### [Task details]
Please repeat the listing exactly, starting at its first line and stopping after the line that contains "(s.phase = .streaming".
────
/-- R87 corner cases, R56: with no room the Producer does not wait: the TICK steps and changes nothing. -/
def Obligations.TickWithoutRoomChangesNothing : Prop :=
  ∀ s : State, s.begun = true → s.refillEn = true →
    (s.phase = .streaming ∧ s.avail < 8 ∨ s.phase = .resettingHold ∧ s.avail = 0) → exec .tick s = .next s

/-- R90, R35 (derived in the spec): a run writes at most AVAIL slots, none of them a slot the Engine has still to read, nor
the one slot kept free before the read cursor. -/
def Obligations.RefillNeverOverruns : Prop :=
  ∀ s t : State, exec .tick s = .next t →
    s.produced ≤ t.produced ∧ t.produced - s.produced ≤ s.avail ∧
    ∀ d < 128, s.avail ≤ d → t.readSlot (s.wr + BitVec.ofNat 7 d) = s.readSlot (s.wr + BitVec.ofNat 7 d)

/-- R81: what a TICK never writes. -/
def Obligations.TickFrame : Prop :=
  ∀ s t : State, exec .tick s = .next t →
    t.rd = s.rd ∧ t.engRem = s.engRem ∧ t.engEn = s.engEn ∧ t.donePend = s.donePend ∧ t.cmp = s.cmp ∧
    t.begun = s.begun ∧ t.cfg = s.cfg ∧ t.mem = s.mem ∧ (∀ a, t.readByte a = s.readByte a) ∧
    t.consumed = s.consumed ∧ t.out = s.out ∧ t.fault = s.fault ∧ t.result = s.result ∧
    t.freeCount = s.freeCount ∧ t.outstanding = s.outstanding ∧ t.schedule = s.schedule

/-- R93, the source's worked example: one byte 0xA5 into an empty ring, the transition to ResettingHold with 40 slots to
go, then the 40 zero slots and Draining. -/
def Obligations.WorkedExampleA5 : Prop :=
  ∀ s : State, s.phase = .streaming → s.remBytes = 1 → s.readByte s.srcPtr = 0xA5 → s.wr = s.rd →
    (∃ u, streamLoop s.avail s.avail s = (119, u) ∧ u.remBytes = 0 ∧ u.phase = .resettingHold ∧ u.remReset = 40 ∧
      u.wr = s.wr + 8 ∧ s.refill = holdLoop 119 u) ∧
    (List.range 8).map (fun j => s.refill.readSlot (s.wr + BitVec.ofNat 7 j)) =
      [s.cfg.longCode, s.cfg.shortCode, s.cfg.longCode, s.cfg.shortCode, s.cfg.shortCode, s.cfg.longCode,
        s.cfg.shortCode, s.cfg.longCode] ∧
    (∀ j < 40, s.refill.readSlot (s.wr + BitVec.ofNat 7 (8 + j)) = 0x0000) ∧
    s.refill.phase = .draining ∧ s.refill.remReset = 0 ∧ s.refill.remBytes = 0 ∧ s.refill.refillEn = false ∧
    (s.begun = true → s.refillEn = true → exec .tick s = .next s.refill)

/-! ## The Engine and the Completer -/

/-- R102, R103, R105: a CONSUME moves the slot at RD to CMP and OUT; at the count's end it raises DONE_PEND; a slot not
written in this cycle is marked UNDERRUN; nothing else changes. -/
def Obligations.ConsumeMovesOneSlot : Prop :=
  ∀ s : State, s.begun = true → s.engEn = true → 0 < s.engRem.toNat →
    exec .consume s =
      .next { s with
        cmp := s.readSlot s.rd
        out := s.out ++ [s.readSlot s.rd]
        rd := BitVec.ofNat 7 ((s.rd.toNat + 1) % 128)
        consumed := s.consumed + 1
        engRem := BitVec.ofNat 32 (s.engRem.toNat - 1)
        donePend := if s.engRem.toNat = 1 then true else s.donePend
        fault := if s.consumed = s.produced then addMark s.fault (.underrun s.rd) else s.fault }

/-- R104: with ENG_REM = 0 no CONSUME is enabled, even while ENG_EN is still 1. That a CONSUME that is not enabled is refused
by the name `notEnabled` is the model's form (log 3). -/
def Obligations.EngineStopsAtZeroCount : Prop :=
  ∀ s : State, s.engRem = 0 → exec .consume s = .refused (.notEnabled "CONSUME")

/-- R106: COMPLETE stops the Engine's triggering, writes Idle whatever STATE was, and acknowledges; nothing else. -/
def Obligations.CompleteReturnsToIdle : Prop :=
  ∀ s : State, s.begun = true → s.donePend = true →
    exec .complete s = .next { s with engEn := false, phase := .idle, donePend := false }

/-- R106 corner case (derived in the spec): without UNDERRUN the completion interrupt finds Draining, with every slot of
the cycle produced and consumed. -/
def Obligations.CompletionFindsDraining : Prop :=
  ∀ s : State, s.CycleInv → s.underrun = false → s.donePend = true →
    s.phase = .draining ∧ s.consumed = 24 * s.cfg.n.toNat + 40 ∧ s.produced = 24 * s.cfg.n.toNat + 40

/-- R107: after BEGIN only COMPLETE re-enters Idle, so without it a START stays held for ever. That a held START answers a next
state with `outstanding` set is the model's choice (log 4). -/
def Obligations.OnlyCompleteReentersIdle : Prop :=
  (∀ (i : Instr) (s t : State), s.begun = true → exec i s = .next t → s.phase ≠ .idle → t.phase = .idle →
    i = .complete) ∧
  (∀ (ops : List Instr) (s t : State) (src : Addr), s.begun = true → s.phase ≠ .idle → .complete ∉ ops →
    execAll ops s = .next t → s.cfg.n ≠ 0 → src.toNat + 3 * s.cfg.n.toNat ≤ 2 ^ 32 →
    t.phase ≠ .idle ∧ exec (.start src) t = .next { t with outstanding := some src })

/-! ## The Host's queries and writes -/

/-- R121, R26: BUSY delivers 1 iff STATE is Streaming and changes no state; before BEGIN it marks CONTRACT and delivers a
free value (log 10). -/
def Obligations.BusyAnswersStreaming : Prop :=
  ∀ s : State,
    (s.begun = true → exec .busy s = .next { s with result := if s.phase = .streaming then 1 else 0 }) ∧
    (s.begun = false →
      exec .busy s =
        .next { s with
          fault := addMark s.fault (.contract .busy), result := Config.freeResult s.freeCount,
          freeCount := s.freeCount + 1 })

/-- R122, R65: RDSTATE delivers the code of STATE and changes no state; before BEGIN it marks CONTRACT and delivers a free
value (log 10). -/
def Obligations.RdstateAnswersState : Prop :=
  ∀ s : State,
    (s.begun = true →
      exec .rdstate s =
        .next { s with
          result :=
            match s.phase with
            | .idle => 0
            | .streaming => 1
            | .resettingHold => 2
            | .draining => 3 }) ∧
    (s.begun = false →
      exec .rdstate s =
        .next { s with
          fault := addMark s.fault (.contract .rdstate), result := Config.freeResult s.freeCount,
          freeCount := s.freeCount + 1 })

/-- R123, R42: POKE writes its byte in every case and no other byte; besides the byte only FAULT may change. The canonical form in the
premise is the model's (log 8). -/
def Obligations.PokeWritesOneByte : Prop :=
  ∀ (addr : Addr) (data : Byte) (s : State), Memory.wf s.mem = true →
    ∃ t, exec (.poke addr data) s = .next t ∧ t.readByte addr = data ∧
      (∀ b, b ≠ addr → t.readByte b = s.readByte b) ∧ t = { s with mem := t.mem, fault := t.fault }

/-- R123, R138, R139: which mark a POKE raises: CONTRACT before BEGIN; SRC_MUTATION in Streaming for an address of the
running cycle's region, counted from `base = SRC_PTR − (3N − REM_BYTES)`; otherwise none. -/
def Obligations.PokeMarksMutation : Prop :=
  ∀ (addr : Addr) (data : Byte) (s t : State), exec (.poke addr data) s = .next t →
    let base : Int := s.srcPtr.toNat - (3 * s.cfg.n.toNat - s.remBytes.toNat)
    t.fault =
      if s.begun = false then addMark s.fault (.contract .poke)
      else if s.phase = .streaming ∧ base ≤ addr.toNat ∧ (addr.toNat : Int) < base + 3 * s.cfg.n.toNat then
        addMark s.fault (.srcMutation addr)
      else s.fault

/-- R72, R125: the copy of TRANSMIT2, made when STATE is not Streaming, leaves the front store's bytes in the back store
and raises no fault. R72 does not bound the two regions: that the addresses wrap modulo `2^32` is the model's choice (log 17),
as is the canonical form of the source bytes in the premise (log 8). -/
def Obligations.TransmitCopiesTheFrontStore : Prop :=
  ∀ (s : State) (front back : Addr), s.begun = true → s.phase ≠ .streaming → Memory.wf s.mem = true →
    ∃ t, execAll (s.copyPokes front back) s = .next t ∧ t = { s with mem := t.mem } ∧
      ∀ k < 3 * s.cfg.n.toNat,
        t.readByte (back + BitVec.ofNat 32 k) = s.readByte (front + BitVec.ofNat 32 k)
────
### [Exercise output]
/-- R87 corner cases, R56: with no room the Producer does not wait: the TICK steps and changes nothing. -/
def Obligations.TickWithoutRoomChangesNothing : Prop :=
  ∀ s : State, s.begun = true → s.refillEn = true →
    (s.phase = .streaming ∧ s.avail < 8 ∨ s.phase = .resettingHold ∧ s.avail = 0) → exec .tick s = .next s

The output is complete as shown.